Task to complete: What you return should be the lines from the first line of the records below through the line holding "def imgN (b", unchanged.

*** Dataset records Section Begins ***

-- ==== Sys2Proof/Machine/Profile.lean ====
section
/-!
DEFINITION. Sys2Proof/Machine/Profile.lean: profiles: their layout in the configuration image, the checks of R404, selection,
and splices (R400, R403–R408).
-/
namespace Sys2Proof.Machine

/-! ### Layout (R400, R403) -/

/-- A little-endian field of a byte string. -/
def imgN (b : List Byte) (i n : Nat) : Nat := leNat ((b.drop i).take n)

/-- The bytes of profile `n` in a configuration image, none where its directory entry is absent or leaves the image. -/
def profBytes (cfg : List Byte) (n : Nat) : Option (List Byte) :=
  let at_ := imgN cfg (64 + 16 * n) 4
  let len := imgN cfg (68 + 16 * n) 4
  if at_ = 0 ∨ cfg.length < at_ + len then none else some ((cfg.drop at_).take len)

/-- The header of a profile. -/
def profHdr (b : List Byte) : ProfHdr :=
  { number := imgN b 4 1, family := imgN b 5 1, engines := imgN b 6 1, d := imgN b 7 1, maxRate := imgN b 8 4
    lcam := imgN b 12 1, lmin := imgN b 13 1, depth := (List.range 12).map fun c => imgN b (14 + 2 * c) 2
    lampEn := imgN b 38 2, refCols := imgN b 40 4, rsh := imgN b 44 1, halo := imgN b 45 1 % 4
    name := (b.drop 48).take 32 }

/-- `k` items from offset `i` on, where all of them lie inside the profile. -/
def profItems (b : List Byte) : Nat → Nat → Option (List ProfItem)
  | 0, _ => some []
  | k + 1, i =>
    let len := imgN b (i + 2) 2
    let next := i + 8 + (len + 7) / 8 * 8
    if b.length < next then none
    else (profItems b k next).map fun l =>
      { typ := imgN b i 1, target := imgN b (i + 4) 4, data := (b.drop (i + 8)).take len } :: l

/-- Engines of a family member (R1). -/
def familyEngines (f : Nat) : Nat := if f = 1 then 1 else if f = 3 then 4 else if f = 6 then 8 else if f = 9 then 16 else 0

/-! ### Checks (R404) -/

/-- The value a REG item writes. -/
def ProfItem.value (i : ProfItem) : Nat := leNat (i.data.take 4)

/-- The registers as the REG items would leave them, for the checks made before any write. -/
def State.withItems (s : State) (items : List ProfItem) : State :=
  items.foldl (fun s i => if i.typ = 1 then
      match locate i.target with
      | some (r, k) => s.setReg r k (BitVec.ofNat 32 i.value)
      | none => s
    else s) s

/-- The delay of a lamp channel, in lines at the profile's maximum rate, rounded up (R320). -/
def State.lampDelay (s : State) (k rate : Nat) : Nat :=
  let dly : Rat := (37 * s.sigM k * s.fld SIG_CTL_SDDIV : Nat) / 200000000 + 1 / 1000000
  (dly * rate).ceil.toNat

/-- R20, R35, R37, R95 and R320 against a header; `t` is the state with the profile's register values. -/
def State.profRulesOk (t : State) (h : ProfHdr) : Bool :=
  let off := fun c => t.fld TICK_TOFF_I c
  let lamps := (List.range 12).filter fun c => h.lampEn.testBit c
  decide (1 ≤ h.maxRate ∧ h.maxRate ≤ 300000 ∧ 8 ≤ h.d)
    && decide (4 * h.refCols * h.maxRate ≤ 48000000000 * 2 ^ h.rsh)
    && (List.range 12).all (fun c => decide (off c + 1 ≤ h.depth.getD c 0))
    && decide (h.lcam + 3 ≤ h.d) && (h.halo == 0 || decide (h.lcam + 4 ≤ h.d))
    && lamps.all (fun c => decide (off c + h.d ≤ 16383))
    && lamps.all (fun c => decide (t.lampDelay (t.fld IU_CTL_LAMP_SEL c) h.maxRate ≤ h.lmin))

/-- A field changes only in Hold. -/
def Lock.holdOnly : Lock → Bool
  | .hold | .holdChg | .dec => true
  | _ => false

*** Dataset records Section Ends ***

Output of the task:
-- ==== Sys2Proof/Machine/Profile.lean ====
section
/-!
DEFINITION. Sys2Proof/Machine/Profile.lean: profiles: their layout in the configuration image, the checks of R404, selection,
and splices (R400, R403–R408).
-/
namespace Sys2Proof.Machine

/-! ### Layout (R400, R403) -/

/-- A little-endian field of a byte string. -/
def imgN (b : List Byte) (i n : Nat) : Nat := leNat ((b.drop i).take n)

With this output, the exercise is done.